### Task details
In the data, extract each line that holds the string "searchInit".

### Records provided
-- -- --

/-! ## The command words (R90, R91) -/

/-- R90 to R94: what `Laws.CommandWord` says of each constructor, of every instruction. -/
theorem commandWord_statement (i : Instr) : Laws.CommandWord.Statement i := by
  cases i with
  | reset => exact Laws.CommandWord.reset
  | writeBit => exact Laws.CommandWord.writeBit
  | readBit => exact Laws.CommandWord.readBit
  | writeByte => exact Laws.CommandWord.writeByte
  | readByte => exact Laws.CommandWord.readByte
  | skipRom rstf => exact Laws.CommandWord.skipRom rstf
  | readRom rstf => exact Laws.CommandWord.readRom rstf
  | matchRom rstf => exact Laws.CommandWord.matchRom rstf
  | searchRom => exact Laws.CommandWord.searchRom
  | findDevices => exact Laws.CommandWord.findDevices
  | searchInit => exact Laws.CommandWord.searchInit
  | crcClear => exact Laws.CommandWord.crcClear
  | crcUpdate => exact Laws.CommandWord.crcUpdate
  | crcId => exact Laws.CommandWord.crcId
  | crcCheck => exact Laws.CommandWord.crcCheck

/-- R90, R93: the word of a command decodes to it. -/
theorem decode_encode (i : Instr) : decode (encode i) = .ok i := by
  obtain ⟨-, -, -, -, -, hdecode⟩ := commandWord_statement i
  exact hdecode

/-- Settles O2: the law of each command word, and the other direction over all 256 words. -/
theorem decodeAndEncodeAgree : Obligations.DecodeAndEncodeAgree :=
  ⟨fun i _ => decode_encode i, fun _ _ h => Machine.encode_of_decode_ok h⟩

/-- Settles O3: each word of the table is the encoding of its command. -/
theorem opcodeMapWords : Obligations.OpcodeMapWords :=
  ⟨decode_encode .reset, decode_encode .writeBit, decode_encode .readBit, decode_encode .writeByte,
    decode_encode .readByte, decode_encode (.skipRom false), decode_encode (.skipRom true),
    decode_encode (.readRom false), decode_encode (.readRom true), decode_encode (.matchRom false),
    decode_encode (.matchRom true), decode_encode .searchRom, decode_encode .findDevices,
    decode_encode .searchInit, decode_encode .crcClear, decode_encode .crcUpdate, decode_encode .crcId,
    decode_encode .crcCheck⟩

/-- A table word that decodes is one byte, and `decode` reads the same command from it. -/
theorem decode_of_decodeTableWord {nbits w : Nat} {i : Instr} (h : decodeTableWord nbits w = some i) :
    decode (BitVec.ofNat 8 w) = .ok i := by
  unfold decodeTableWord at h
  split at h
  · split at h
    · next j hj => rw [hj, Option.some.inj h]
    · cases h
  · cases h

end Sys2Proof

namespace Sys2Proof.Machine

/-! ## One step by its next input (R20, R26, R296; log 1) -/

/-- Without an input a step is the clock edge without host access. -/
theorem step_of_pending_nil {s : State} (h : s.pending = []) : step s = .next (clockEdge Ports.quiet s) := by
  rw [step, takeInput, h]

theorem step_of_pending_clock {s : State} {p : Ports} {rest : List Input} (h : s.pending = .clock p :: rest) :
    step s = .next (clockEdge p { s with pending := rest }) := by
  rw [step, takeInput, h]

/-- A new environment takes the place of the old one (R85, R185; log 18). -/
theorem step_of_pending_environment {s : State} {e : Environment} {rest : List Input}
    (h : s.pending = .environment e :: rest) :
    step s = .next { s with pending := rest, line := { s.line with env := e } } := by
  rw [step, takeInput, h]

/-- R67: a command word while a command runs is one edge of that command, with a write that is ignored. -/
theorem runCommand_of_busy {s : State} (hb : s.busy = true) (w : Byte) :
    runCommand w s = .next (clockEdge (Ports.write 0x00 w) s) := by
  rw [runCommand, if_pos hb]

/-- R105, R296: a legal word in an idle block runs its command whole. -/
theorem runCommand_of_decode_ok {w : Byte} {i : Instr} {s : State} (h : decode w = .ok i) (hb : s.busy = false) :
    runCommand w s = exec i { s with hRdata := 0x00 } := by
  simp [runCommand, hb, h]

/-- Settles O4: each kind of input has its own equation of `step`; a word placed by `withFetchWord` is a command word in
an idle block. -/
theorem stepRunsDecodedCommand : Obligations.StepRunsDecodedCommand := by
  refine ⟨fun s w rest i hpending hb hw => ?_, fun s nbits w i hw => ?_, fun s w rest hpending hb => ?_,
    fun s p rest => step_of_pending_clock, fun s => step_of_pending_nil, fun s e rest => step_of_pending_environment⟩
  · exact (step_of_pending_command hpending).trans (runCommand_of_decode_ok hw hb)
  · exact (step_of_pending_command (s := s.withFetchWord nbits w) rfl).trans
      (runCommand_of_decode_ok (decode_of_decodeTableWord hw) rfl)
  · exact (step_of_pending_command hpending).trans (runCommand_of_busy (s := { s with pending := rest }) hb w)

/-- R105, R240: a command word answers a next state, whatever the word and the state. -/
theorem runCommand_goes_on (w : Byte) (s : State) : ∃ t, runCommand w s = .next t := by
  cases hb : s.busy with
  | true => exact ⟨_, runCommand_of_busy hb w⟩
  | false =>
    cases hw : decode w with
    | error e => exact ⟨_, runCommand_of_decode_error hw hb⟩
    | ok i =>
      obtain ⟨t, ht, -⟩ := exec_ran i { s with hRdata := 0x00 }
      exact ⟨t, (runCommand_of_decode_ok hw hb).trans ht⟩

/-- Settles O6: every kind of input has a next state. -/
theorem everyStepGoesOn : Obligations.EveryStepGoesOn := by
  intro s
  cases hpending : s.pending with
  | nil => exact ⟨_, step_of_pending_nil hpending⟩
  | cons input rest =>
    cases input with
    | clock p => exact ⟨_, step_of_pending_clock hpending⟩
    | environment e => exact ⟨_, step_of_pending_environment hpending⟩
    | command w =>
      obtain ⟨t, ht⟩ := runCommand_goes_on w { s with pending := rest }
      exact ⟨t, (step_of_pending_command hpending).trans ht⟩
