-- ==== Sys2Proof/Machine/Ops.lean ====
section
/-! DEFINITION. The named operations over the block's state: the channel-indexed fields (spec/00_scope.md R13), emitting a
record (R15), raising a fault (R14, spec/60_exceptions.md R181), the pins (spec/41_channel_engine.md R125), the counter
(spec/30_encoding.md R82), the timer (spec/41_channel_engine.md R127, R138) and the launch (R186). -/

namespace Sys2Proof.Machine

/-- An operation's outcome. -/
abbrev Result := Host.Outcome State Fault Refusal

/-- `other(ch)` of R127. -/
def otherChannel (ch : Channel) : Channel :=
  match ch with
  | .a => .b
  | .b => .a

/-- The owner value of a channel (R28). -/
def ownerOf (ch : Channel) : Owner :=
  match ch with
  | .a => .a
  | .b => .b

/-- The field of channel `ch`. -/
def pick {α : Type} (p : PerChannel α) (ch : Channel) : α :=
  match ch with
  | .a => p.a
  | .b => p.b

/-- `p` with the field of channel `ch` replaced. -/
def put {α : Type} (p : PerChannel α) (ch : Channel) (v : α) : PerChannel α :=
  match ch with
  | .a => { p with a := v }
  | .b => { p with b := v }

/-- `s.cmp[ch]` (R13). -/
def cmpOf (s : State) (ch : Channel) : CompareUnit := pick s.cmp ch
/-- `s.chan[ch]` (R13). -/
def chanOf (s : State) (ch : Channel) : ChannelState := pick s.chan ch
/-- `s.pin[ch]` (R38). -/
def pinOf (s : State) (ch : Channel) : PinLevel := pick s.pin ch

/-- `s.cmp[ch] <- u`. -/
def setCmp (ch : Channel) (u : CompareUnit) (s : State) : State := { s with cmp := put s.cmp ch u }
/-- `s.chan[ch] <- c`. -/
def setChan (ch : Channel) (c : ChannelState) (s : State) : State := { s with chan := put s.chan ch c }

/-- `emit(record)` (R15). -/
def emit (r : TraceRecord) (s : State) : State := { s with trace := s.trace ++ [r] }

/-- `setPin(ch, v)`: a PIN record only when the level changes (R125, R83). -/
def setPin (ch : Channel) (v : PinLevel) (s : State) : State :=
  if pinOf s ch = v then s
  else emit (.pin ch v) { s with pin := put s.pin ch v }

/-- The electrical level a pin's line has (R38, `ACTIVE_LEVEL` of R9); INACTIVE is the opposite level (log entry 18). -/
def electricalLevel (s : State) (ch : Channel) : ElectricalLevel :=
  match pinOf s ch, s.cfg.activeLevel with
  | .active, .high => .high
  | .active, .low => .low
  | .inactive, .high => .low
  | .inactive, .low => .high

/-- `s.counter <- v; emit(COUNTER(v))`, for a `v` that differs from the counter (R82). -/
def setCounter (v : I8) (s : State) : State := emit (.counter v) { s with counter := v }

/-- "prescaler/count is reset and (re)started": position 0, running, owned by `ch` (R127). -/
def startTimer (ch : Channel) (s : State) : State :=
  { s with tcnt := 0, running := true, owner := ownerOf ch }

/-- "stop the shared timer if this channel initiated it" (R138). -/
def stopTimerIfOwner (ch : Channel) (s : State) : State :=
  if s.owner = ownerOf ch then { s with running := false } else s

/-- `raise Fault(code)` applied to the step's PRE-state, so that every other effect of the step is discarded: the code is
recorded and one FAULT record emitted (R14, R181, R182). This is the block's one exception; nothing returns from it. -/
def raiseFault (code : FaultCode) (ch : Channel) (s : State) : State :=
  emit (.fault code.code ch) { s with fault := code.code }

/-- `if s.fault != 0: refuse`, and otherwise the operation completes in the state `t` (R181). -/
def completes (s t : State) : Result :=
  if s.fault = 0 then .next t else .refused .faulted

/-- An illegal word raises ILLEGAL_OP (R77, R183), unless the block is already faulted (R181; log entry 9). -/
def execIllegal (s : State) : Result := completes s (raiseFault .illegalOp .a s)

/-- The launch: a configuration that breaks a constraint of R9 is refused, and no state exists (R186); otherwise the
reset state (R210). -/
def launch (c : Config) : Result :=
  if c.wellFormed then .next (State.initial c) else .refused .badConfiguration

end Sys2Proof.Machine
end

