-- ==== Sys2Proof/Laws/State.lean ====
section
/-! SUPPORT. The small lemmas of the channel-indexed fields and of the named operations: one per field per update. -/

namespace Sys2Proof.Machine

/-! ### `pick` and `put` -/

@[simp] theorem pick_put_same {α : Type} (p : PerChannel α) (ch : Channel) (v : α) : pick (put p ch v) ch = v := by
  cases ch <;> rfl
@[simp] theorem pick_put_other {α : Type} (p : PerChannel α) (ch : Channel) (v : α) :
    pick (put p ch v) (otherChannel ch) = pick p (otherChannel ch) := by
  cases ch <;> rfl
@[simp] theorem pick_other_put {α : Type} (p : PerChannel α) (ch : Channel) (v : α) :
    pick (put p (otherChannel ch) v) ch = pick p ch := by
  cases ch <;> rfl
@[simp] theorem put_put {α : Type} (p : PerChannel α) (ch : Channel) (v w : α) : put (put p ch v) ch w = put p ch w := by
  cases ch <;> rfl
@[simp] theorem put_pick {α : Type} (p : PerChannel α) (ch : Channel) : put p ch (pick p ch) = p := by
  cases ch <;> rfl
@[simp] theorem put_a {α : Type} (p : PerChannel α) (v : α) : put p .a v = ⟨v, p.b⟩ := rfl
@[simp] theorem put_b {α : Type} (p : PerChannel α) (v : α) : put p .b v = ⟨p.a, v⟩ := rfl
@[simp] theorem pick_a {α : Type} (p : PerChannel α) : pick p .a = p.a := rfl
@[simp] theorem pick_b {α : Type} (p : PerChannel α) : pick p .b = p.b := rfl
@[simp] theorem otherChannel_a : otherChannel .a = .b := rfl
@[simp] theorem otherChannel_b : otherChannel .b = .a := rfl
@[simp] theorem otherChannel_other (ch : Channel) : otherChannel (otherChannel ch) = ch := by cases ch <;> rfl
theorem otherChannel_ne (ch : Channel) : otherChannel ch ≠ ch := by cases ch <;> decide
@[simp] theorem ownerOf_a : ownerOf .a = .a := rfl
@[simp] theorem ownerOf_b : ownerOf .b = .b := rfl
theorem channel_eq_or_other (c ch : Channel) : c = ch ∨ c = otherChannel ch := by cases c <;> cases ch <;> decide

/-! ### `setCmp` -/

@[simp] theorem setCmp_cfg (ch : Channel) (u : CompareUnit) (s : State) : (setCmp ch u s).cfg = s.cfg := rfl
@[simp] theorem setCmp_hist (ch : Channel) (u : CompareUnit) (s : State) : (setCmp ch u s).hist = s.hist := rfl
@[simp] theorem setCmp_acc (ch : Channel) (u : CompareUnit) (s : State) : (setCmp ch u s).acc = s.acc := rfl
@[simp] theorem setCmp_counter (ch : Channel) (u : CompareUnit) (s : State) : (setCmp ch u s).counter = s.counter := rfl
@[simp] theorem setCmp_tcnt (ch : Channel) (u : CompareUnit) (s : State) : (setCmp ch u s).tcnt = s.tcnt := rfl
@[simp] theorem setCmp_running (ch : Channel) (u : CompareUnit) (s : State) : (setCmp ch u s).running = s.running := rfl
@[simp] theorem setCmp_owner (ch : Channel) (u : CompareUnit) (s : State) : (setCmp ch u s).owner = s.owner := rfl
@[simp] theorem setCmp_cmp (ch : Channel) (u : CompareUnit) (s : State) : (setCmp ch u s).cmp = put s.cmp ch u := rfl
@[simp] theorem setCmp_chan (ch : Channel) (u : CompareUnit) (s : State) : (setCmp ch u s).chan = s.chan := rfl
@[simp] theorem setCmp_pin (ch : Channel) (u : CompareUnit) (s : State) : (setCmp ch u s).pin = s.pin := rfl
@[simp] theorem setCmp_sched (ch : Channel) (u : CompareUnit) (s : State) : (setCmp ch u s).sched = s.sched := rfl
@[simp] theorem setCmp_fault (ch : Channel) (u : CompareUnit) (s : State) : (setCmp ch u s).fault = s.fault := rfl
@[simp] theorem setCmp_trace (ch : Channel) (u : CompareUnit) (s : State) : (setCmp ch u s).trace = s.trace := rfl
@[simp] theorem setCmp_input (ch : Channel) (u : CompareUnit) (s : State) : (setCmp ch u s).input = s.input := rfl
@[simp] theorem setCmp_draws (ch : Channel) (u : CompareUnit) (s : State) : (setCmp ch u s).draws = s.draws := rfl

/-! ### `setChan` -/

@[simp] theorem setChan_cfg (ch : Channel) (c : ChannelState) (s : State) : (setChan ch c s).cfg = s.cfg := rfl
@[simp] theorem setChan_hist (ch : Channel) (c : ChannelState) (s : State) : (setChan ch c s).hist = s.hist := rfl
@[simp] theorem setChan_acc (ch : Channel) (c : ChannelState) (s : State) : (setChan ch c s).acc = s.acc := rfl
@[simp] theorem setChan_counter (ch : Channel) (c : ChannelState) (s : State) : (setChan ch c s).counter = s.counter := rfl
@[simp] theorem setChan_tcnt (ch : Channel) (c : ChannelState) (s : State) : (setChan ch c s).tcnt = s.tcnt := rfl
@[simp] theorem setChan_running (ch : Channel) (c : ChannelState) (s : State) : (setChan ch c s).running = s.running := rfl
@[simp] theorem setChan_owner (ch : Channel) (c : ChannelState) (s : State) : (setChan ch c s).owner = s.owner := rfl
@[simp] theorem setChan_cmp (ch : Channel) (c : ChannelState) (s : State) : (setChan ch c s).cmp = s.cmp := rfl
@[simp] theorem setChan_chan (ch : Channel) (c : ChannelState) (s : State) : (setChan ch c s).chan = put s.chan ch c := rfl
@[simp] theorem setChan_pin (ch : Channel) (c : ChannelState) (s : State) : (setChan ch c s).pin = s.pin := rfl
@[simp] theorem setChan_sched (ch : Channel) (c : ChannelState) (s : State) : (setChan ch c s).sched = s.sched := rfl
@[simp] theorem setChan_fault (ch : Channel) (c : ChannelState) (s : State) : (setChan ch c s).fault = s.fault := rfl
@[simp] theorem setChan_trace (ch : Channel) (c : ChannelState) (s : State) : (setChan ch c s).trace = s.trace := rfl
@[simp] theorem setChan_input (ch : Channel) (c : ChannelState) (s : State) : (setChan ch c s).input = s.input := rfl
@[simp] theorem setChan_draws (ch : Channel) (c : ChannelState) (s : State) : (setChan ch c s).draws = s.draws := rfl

-- -- --

### Solution for this problem
  | searchInit => exact Laws.CommandWord.searchInit
    decode_encode .searchInit, decode_encode .crcClear, decode_encode .crcUpdate, decode_encode .crcId,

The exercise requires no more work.